The discussion of “Wildlife and Habitat Management” in the EA mentions wild turkeys and coyotes as being present in ROCR.  It does not mention that both species breed/roost in the wooded areas of the golf course.  These are some of the only places in DC where these species breed and thrive because of the brush in the wooded areas between the fairways of the golf course.  Granted, much of the ground cover is invasive vegetation.   The EA states that “Wildlife may avoid areas of construction/tree removal and could be expected (emphasis added) to return to these habitats once construction/tree removal is complete.”  This overly broad characterization serves to downplay potential effects to wildlife.  If species require trees and ground cover for nesting, roosting, raising young and the trees and brush are gone, the species will not return.  If NPS/NLT removes suitable habitat for species like raccoons, foxes, and coyotes, they will push them to find suitable habitat elsewhere in ROCR or  in neighbors’ yards.

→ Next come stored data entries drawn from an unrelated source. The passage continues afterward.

-- ==== Sys2Proof/Machine/State.lean ====
section
/-! DEFINITION. The state of the machine as plain data: the instances of the block with all 10_state.md gives each (R20 to R42),
the environment's pending inputs, and the reasons a step can stop. -/

namespace Sys2Proof.Machine

/-- `pin.dir` (R22). -/
inductive Dir where
  | input
  | output
  deriving DecidableEq, Repr, Inhabited

/-- The pin driver (R22). -/
structure Pin where
  dir : Dir
  out : Level
  deriving DecidableEq, Repr, Inhabited

/-- The released pin: an input with output value 1 (R22, R94). -/
def Pin.released : Pin := { dir := .input, out := .high }

/-- The result codes that are ever produced (R180; codes 6 to 15 never are, 93_implementation_defined.md row 22). -/
inductive Code where
  | ok
  | arbitrationFault
  | ackError
  | receiveTimeout
  | bufferOverrun
  | commandRejected
  deriving DecidableEq, Repr, Inhabited

/-- The failing step of a frame command (R181). -/
inductive Stage where
  | none
  | arb
  | addr
  | len
  | payload
  | frameAck
  | rxLen
  | rxPayload
  deriving DecidableEq, Repr, Inhabited

/-- STATUS by its fields (R32); the word the host reads is `Status.word` of Flags.lean. -/
structure Status where
  busy : Bool
  done : Bool
  en : Bool
  cmdLost : Bool
  code : Code
  stage : Stage
  deriving DecidableEq, Repr, Inhabited

/-- The commands that run a sequence (R160 case 6). -/
inductive SeqOp where
  | sendFrame
  | recvFrame
  | wake
  | recover
  deriving DecidableEq, Repr, Inhabited

/-- The places of the frame rules at which a byte operation is called. Each has a clause that says what its failure becomes
(R125, R130). -/
inductive Site where
  /-- The device-address byte. -/
  | addr
  /-- A length-prefix byte of SEND_FRAME or a read-request byte of RECV_FRAME. -/
  | len
  /-- A payload byte of SEND_FRAME. -/
  | payload
  /-- The frame-acknowledgment byte of SEND_FRAME. -/
  | sendAck
  /-- The frame-acknowledgment byte of RECV_FRAME. -/
  | recvAck
  /-- A received length byte. -/
  | rxLen
  /-- A received payload byte. -/
  | rxPayload
  deriving DecidableEq, Repr, Inhabited

/-- What the caller of a PollWhile does with its result (R103, R110). -/
inductive PollUse where
  /-- One of the two acknowledgment polls of SendByte. -/
  | ack (site : Site)
  /-- The HIGH phase of a received bit. -/
  | bitHigh (site : Site)
  /-- The LOW phase of a received bit. -/
  | bitLow (site : Site)
  deriving DecidableEq, Repr, Inhabited

/-- One operation of the sequencer's pseudocode that is still to be performed. The primitives of 40_bit_codec.md act; every other
operation stands for the lines of its rule and is replaced by them when its turn comes. -/
inductive Micro where
  /-- Hold (R93). -/
  | hold (v : Level) (d : Nat)
  /-- Release (R94). -/
  | release
  /-- Wait (R95). -/
  | wait (d : Nat)
  /-- PollWhile, from its first line (R97). -/
  | poll (lv : Level) (bound : Nat) (use : PollUse)
  /-- PollWhile, at the head of its loop (R97). -/
  | pollLoop (lv : Level) (bound : Nat) (use : PollUse)
  /-- SendSync (R99). -/
  | sendSync
  /-- SendBit (R100). -/
  | sendBit (b : Bool)
  /-- SendBits, from its first line (R101). -/
  | sendBits (v : Byte)
  /-- SendBits, at the head of its loop (R101). -/
  | sendBitsLoop
  /-- SendBits, at the end of one pass of its loop (R101). -/
  | sendBitsNext
  /-- RecvSync (R102). -/
  | recvSync
  /-- RecvBit (R103). -/
  | recvBit (site : Site)
  /-- RecvBits, from its first line (R104). -/
  | recvBits (site : Site)
  /-- RecvBits, at the head of its loop (R104). -/
  | recvBitsLoop (site : Site)
  /-- SendAckPulse (R105). -/
  | sendAckPulse
  /-- SendByte (R110). -/
  | sendByte (v : Byte) (site : Site)
  /-- RecvByte (R111). -/
  | recvByte (site : Site)
  /-- Arbitrate, from its first line (R120). -/
  | arbitrate
  /-- Arbitrate, at the head of its loop (R120). -/
  | arbLoop
  /-- Arbitrate, at its confirming sample (R120). -/
  | arbConfirm
  /-- StartCondition (R121). -/
  | startCondition
  /-- Gap (R123). -/
  | gap
  /-- The first line of SEND_FRAME: the first flag and the cursor (R122, R125). -/
  | beginSend
  /-- The first line of RECV_FRAME: the first flag (R122, R130). -/
  | beginRecv
  /-- The device-address step of a frame command (R125, R130). -/
  | addrByte
  /-- The length-prefix step of SEND_FRAME (R125). -/
  | sendLength
  /-- The payload loop of SEND_FRAME, at its head (R125). -/
  | payload
  /-- The payload loop of SEND_FRAME, at the SendByte of one byte (R125, R127). -/
  | payloadByte
  /-- The payload loop of SEND_FRAME, at the end of one pass (R125). -/
  | payloadNext
  /-- The read-request step of RECV_FRAME (R130). -/
  | readRequest
  /-- The comparison of the received frame-acknowledgment byte with SENTINEL (R125, R130). -/
  | checkAck
  /-- RECV_FRAME, after the first length byte (R130). -/
  | lenFirst
  /-- RECV_FRAME, after the second length byte; `b0` is the first (R130). -/
  | lenSecond (b0 : Byte)
  /-- RECV_FRAME, at the bound check of the received length (R130, R132). -/
  | checkLen
  /-- The payload loop of RECV_FRAME, at its head (R130). -/
  | rxPayload
  /-- The payload loop of RECV_FRAME, after one received byte (R130, R133). -/
  | rxStore
  /-- Epilogue (R134). -/
  | epilogue (code : Code) (stage : Stage)
  /-- Complete with its arguments, at a call without the inter-frame delay (R124, R126, R150, R152). -/
  | finish (code : Code) (stage : Stage)
  /-- The update of Complete, from the result being built in `seq.code` and `seq.stage` (R124, R39). -/
  | complete
  deriving DecidableEq, Repr, Inhabited

/-- `seq.phase`: IDLE, or the tick at which the current time-consuming primitive ends and the operations that follow it (R40). -/
inductive Phase where
  | idle
  | run (wakeAt : Nat) (todo : List Micro)
  deriving DecidableEq, Repr, Inhabited

/-- The sequencer's working state (R39, R40). -/
structure Seq where
  /-- The running command; `none` is NONE. -/
  op : Option SeqOp
  p : Profile
  addr : Byte
  len : Half
  cursor : Nat
  first : Bool
  shift : Byte
  bit : Nat
  n : Nat
  h : Nat
  deadline : Nat
  code : Code
  stage : Stage
  phase : Phase
  deriving DecidableEq, Repr, Inhabited

/-- The frame buffer: one entry per byte written since reset, by buffer index (R36). An index without an entry has no value
here; what it reads as is the free value `Config.bufDraw`. -/
abbrev Memory := List Host.Cell

/-- The canonical form: indices strictly rising. -/
def Memory.wf : Memory → Bool
  | [] => true
  | [_] => true
  | a :: b :: m => decide (a.1 < b.1) && Memory.wf (b :: m)

/-- One instance of the block, with its line's environment (R20). -/
structure Inst where
  /-- The configuration, fixed for the life of the instance (R7, R20). -/
  cfg : Params
  /-- The instance number, the source's "bus address index" (R39, R194). -/
  num : Nat
  /-- `now` (R21). -/
  now : Nat
  /-- The pin driver (R22). -/
  pin : Pin
  /-- CTRL.IE, the one stored bit of CTRL (R28). -/
  ie : Bool
  /-- ADDR.DEVADDR, the stored bits of ADDR (R30). -/
  devAddr : Byte
  /-- LEN.TXLEN, the stored bits of LEN (R31). -/
  txLen : Half
  /-- STATUS (R32). -/
  status : Status
  /-- RXLEN.RXLEN (R35). -/
  rxLen : Half
  /-- BUF (R36). -/
  buf : Memory
  /-- The sequencer's working state (R39). -/
  seq : Seq
  /-- ENVIRONMENT: the peer's drive of the line, LOW = true, at this tick and the following ones, as far as it is scripted (R24). -/
  peer : List Bool
  /-- MODEL'S OWN: how many inter-byte gaps have drawn their jitter; the argument of the free value `Config.jitterDraw` (R123). -/
  gaps : Nat
  /-- MODEL'S OWN: how many resets there have been; an argument of the free values `Config.bufDraw` and `Config.peerDraw`. -/
  resets : Nat
  deriving DecidableEq, Repr, Inhabited

/-- The sequencer's state after reset: idle (R42). Its other fields are unspecified and never read before they are written (R41);
zero here (log entry 5). -/
def Seq.initial : Seq where
  op := none
  p := .slow
  addr := 0#8
  len := 0#16
  cursor := 0
  first := false
  shift := 0#8
  bit := 0
  n := 0
  h := 0
  deadline := 0
  code := .ok
  stage := .none
  phase := .idle

/-- STATUS after reset: 0x00000000 (R42). -/
def Status.initial : Status where
  busy := false
  done := false
  en := false
  cmdLost := false
  code := .ok
  stage := .none

/-- Instance `num` right after its `resets`-th reset (R42, R210), with nothing scripted for its peer. -/
def Inst.initial (cfg : Params) (num resets : Nat) : Inst where
  cfg := cfg
  num := num
  now := 0
  pin := .released
  ie := false
  devAddr := 0#8
  txLen := 0#16
  status := .initial
  rxLen := 0#16
  buf := []
  seq := .initial
  peer := []
  gaps := 0
  resets := resets

/-- One host access to an instance's register block: an offset, a width in bits, and the data of a write (R12, R54). Widths and
offsets that are not legal are terms too: the model refuses them by name. -/
inductive Access where
  | read (off width : Nat)
  | write (off width : Nat) (data : Word)
  deriving DecidableEq, Repr, Inhabited

/-- What the host, and the reset input, do next. Instances are numbered from 0 (R194). -/
inductive HostOp where
  /-- One access to instance `n`: `rd`, `wr`, `rdb` or `wrb` (R86). -/
  | access (n : Nat) (a : Access)
  /-- One access by its host address, which the access gives in the place of the offset: the address is INSTANCE_BASE(n) + offset of
  the instance whose register block holds it (R26, R58). -/
  | bus (a : Access)
  /-- Nothing more in this tick (R61). -/
  | tick
  /-- `wait_done` on instance `n`: read STATUS until DONE = 1 (R87). -/
  | waitDone (n : Nat)
  /-- The end of `recv_frame` on instance `n`: read back the payload if CODE was Ok (R87). -/
  | readPayload (n : Nat)
  /-- The reset input of instance `n` is asserted (R210). -/
  | reset (n : Nat)
  deriving DecidableEq, Repr, Inhabited

/-- Which part of the tick runs next (R61). -/
inductive Turn where
  /-- (a) the sequencer phase, with the instance `State.inst` in turn. -/
  | sequencer
  /-- (b) the host phase. -/
  | host
  deriving DecidableEq, Repr, Inhabited

/-- The machine: the NBUS instances of the block (R3, R194), the host's pending accesses, and the part of the tick that is next.
The instances stand in the order of their numbers, as a list with one place marked: `lower` holds those before the marked one,
the nearest first, and `upper` those after it. -/
structure State where
  /-- The instance whose sequencer is in turn, or that the host addresses. -/
  inst : Inst
  lower : List Inst
  upper : List Inst
  turn : Turn
  /-- ENVIRONMENT: what the host will do, in order (R60); when it ends, the host does nothing more. -/
  host : List HostOp
  /-- ENVIRONMENT: the values the host's reads have returned, the latest first (R86); an 8-bit value is zero-extended. -/
  seen : List Word
  deriving DecidableEq, Repr, Inhabited

/-- The machine right after reset (R42, R210): every instance at its reset values, its configuration the integrator's, nothing
pending from the host or a peer. -/
def State.reset : State where
  inst := Inst.initial (Config.params 0) 0 0
  lower := []
  upper := (List.range Config.nbusExtra).map fun k => Inst.initial (Config.params (k + 1)) (k + 1) 0
  turn := .sequencer
  host := []
  seen := []

/-- Why the machine stops with a fault. -/
inductive Fault where
  /-- Raised by the host phase when the host or the reset input names instance `n` and there is none: instances are numbered 0 to
  NBUS - 1 (R194). Safe: the specification has no such address. -/
  | noInstance (n : Nat)
  /-- Raised by the host phase on an access at a host address that no register block holds, or that more than one does: the block
  fixes nothing of the host address space but the offsets (R58). Safe. -/
  | noRegisterBlock (addr : Nat)
  deriving DecidableEq, Repr, Inhabited

/-- Why a step has no meaning. -/
inductive Refusal where
  /-- A command that has no meaning yet; raised by no arm of this model. -/
  | notModelled (mnemonic : String)
  /-- Raised by the host phase on an access of a width or alignment that R54 does not list: "a model refuses it". Safe. -/
  | illegalAccess (a : Access)
  /-- Raised by the host phase on an access to BUF while BUSY = 1: "a model refuses such an access" (R222). Safe. -/
  | bufWhileBusy (a : Access)
  deriving DecidableEq, Repr, Inhabited

end Sys2Proof.Machine
end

Wood frogs inhabit the vernal pool in the northwestern section of the golf course.  Have they been observed breeding elsewhere in ROCR?  If not, this vernal pool would seem to be an important resource.  Aren’t there also vernal pools and seeps just outside the boundaries of the golf course that could be adversely affected by water withdrawal up the hill from the pools?  Hay’s spring amphipods rely on seeps and wetlands.  Even though none have been found on the golf course itself, there are seeps and wetlands that may provide suitable habitat for them at the base of the hill in Rock Creek valley just below the golf course.  Any removal of groundwater from a deep well could affect these downhill seeps.  If so, NPS/NLT should analyze the effects of groundwater removal on those pools before issuing the FONSI.

Environmental Justice, Access, and Inclusion

The Conservancy applauds the NPS/NLT proposal to build a “nature trail” around the perimeter of the golf course and improve pedestrian and cyclist access to the golf course along Joyce Road.  A nature trail could be a popular resource for non-golfers. Many people enjoy walking in the park, especially on Beach Drive now that traffic is restricted there. The proposed nature trail provides another rich amenity for the east side of the park, which has less than half the number of non-automotive entrances to ROCR as does the west side. 

ROCR should consider extending the multi-use trail along Joyce Drive all the way to Beach Drive to further expand equitable access to ROCR. This would also make possible access to clubhouse amenities (restrooms and cafe) by those using Beach Drive for recreation and may serve to limit the creation of social trails to cut through from Beach Drive and/or the Valley Trail to the clubhouse or nature trail. 

Environmental justice impacts were dismissed from further analysis (pp 9 -10) due in part to a commitment from NLT to ‘keep play affordable,’ a laudable goal consistent with Rock Creek Park as a public park with no entrance fee. The EA notes three approaches that NLT will take to accomplish this, which seem reasonable, but provide no metrics to determine whether the goal has been met. It is understood that, over the course of 50 years of operation, the specific tactics used to accomplish the goal are likely to shift, thus having goals for affordability and inclusion seem most reasonable. 


Conclusion

Rock Creek Conservancy supports the rehabilitation of the Rock Creek Golf Course and the long-term lease with National Links Trust in a manner that minimizes adverse effects on the natural habitats that exist on the golf course.  We also understand and support the need to balance preserving the historic and cultural aspects of the golf course while protecting its natural amenities which have evolved and changed as part of the natural process.  

As noted above, the Conservancy recommends amending the EA that includes at least one additional substantive alternative. These might include restoring only 9 of the 18 holes, just replacing the clubhouse, or the proposed alternative with significant afforestation as mitigation.